From the entries below, copy exactly the lines from the one that contains "units (R160). -/" through the one that contains "is empty. -/", both included, and only those.

Stored items:
***
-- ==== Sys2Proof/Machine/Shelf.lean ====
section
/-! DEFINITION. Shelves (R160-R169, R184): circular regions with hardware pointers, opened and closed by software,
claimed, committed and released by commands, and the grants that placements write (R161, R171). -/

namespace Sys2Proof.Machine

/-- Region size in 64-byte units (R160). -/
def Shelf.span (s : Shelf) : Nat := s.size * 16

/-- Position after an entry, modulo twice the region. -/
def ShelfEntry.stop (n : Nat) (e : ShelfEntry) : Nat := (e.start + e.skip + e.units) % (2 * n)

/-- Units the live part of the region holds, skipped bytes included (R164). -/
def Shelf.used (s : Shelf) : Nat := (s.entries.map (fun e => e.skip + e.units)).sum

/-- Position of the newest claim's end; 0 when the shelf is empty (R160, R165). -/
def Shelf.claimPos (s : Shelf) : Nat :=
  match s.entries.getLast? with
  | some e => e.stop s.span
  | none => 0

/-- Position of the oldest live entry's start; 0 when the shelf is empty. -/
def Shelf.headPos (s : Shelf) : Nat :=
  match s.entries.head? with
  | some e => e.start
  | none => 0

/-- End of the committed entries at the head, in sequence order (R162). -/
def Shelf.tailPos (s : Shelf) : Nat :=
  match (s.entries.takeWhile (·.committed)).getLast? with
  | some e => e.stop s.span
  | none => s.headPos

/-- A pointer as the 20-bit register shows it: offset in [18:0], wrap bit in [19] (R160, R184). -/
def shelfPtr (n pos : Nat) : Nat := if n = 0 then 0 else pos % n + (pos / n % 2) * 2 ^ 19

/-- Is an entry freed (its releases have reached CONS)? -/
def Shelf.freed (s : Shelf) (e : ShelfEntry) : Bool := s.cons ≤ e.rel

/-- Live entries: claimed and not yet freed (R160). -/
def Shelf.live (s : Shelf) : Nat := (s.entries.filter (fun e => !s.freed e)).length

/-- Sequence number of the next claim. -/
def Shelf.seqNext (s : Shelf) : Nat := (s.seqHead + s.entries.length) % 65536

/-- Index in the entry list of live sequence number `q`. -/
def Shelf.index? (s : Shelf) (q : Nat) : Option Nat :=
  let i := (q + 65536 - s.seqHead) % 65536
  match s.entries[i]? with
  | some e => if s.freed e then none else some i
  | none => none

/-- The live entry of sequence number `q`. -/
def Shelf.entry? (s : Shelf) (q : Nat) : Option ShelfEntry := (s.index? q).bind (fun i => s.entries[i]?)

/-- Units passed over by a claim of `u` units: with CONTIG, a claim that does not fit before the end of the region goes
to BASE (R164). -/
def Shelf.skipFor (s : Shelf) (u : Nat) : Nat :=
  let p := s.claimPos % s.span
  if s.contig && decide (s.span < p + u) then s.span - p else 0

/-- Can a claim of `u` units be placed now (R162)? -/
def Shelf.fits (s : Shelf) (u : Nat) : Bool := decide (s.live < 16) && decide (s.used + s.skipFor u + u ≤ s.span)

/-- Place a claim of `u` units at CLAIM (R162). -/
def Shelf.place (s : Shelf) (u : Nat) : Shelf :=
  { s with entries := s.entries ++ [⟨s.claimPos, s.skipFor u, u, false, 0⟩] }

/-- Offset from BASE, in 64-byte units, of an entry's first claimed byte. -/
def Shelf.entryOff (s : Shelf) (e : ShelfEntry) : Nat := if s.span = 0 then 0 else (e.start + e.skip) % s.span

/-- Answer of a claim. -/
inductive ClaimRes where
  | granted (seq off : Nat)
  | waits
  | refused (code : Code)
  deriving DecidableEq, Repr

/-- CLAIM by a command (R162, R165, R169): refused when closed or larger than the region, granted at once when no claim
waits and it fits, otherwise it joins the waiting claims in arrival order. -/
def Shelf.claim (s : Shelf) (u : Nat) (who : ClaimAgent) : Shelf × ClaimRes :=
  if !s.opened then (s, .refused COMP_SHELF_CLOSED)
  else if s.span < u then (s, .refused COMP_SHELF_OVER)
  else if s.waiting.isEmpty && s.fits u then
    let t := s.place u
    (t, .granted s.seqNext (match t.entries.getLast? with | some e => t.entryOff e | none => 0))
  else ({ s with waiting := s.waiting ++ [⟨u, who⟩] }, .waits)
***
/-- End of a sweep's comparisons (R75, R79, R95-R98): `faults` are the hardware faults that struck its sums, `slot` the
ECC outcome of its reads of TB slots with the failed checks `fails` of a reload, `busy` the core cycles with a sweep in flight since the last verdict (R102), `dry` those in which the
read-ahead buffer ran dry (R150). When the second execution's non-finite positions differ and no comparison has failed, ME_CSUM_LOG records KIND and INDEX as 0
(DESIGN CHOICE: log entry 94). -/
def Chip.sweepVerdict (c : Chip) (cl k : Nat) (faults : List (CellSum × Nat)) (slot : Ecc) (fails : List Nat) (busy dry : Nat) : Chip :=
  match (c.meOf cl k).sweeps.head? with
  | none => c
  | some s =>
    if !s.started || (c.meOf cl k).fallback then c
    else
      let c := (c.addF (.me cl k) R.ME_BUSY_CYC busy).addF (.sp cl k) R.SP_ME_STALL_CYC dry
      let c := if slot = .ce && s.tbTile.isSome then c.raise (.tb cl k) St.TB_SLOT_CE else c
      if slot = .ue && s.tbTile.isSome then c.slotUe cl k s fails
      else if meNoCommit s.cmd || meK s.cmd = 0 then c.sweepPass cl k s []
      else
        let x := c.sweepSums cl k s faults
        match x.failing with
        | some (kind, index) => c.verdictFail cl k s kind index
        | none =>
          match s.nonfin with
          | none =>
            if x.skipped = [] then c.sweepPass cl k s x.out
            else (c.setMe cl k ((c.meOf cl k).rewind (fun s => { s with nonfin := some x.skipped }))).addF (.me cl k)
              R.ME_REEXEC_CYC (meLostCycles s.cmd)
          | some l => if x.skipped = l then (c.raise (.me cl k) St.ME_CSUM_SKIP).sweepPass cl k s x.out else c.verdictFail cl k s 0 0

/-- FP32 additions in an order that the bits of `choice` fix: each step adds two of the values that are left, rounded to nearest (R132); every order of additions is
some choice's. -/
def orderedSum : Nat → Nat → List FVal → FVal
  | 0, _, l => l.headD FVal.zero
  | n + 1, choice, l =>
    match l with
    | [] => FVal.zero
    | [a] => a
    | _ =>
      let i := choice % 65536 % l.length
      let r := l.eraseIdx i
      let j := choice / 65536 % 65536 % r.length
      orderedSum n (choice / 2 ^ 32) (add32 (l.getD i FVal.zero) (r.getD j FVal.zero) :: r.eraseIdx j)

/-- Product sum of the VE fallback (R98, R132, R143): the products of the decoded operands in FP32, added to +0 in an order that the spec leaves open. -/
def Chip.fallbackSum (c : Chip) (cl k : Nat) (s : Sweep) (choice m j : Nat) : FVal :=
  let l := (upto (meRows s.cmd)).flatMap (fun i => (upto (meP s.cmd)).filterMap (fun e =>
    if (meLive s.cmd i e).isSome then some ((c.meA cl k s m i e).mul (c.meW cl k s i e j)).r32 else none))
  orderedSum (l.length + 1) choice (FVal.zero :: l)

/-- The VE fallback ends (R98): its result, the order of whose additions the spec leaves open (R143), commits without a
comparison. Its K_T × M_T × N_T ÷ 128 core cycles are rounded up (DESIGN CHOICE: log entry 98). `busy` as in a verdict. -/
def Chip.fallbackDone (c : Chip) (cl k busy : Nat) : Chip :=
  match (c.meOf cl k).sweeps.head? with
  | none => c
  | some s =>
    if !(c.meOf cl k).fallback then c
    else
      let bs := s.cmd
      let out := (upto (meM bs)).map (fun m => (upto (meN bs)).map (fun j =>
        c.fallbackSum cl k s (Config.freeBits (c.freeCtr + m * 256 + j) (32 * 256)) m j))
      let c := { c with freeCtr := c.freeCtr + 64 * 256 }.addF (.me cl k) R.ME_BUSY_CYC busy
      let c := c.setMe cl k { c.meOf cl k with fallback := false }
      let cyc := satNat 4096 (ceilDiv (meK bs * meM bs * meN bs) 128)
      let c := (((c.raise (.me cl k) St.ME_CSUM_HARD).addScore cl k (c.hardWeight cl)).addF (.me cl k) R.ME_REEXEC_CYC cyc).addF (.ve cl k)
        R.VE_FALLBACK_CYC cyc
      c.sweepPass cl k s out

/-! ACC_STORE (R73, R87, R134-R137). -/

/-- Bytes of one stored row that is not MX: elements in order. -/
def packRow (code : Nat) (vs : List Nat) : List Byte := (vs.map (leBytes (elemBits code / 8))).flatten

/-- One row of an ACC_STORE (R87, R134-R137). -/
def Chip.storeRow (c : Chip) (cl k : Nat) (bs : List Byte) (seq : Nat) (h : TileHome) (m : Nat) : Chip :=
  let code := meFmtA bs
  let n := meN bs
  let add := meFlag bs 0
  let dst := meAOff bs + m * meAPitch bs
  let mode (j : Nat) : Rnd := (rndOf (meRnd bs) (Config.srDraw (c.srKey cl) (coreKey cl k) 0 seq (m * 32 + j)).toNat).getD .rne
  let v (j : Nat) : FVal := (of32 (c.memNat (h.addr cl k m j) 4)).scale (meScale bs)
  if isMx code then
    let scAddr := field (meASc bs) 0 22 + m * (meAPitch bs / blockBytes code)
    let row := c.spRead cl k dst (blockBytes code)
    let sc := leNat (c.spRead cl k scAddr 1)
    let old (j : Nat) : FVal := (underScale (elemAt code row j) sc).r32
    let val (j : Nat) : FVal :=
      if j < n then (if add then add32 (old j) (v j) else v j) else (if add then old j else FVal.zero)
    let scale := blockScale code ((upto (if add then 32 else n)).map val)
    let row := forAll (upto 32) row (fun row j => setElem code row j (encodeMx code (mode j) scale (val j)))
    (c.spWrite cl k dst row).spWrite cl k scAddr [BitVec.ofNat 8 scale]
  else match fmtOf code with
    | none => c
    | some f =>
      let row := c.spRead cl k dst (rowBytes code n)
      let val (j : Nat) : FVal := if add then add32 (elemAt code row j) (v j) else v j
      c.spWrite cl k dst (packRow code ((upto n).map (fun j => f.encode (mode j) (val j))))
***
### Exercise output
/-- Region size in 64-byte units (R160). -/
def Shelf.span (s : Shelf) : Nat := s.size * 16

/-- Position after an entry, modulo twice the region. -/
def ShelfEntry.stop (n : Nat) (e : ShelfEntry) : Nat := (e.start + e.skip + e.units) % (2 * n)

/-- Units the live part of the region holds, skipped bytes included (R164). -/
def Shelf.used (s : Shelf) : Nat := (s.entries.map (fun e => e.skip + e.units)).sum

/-- Position of the newest claim's end; 0 when the shelf is empty (R160, R165). -/
def Shelf.claimPos (s : Shelf) : Nat :=
  match s.entries.getLast? with
  | some e => e.stop s.span
  | none => 0

/-- Position of the oldest live entry's start; 0 when the shelf is empty. -/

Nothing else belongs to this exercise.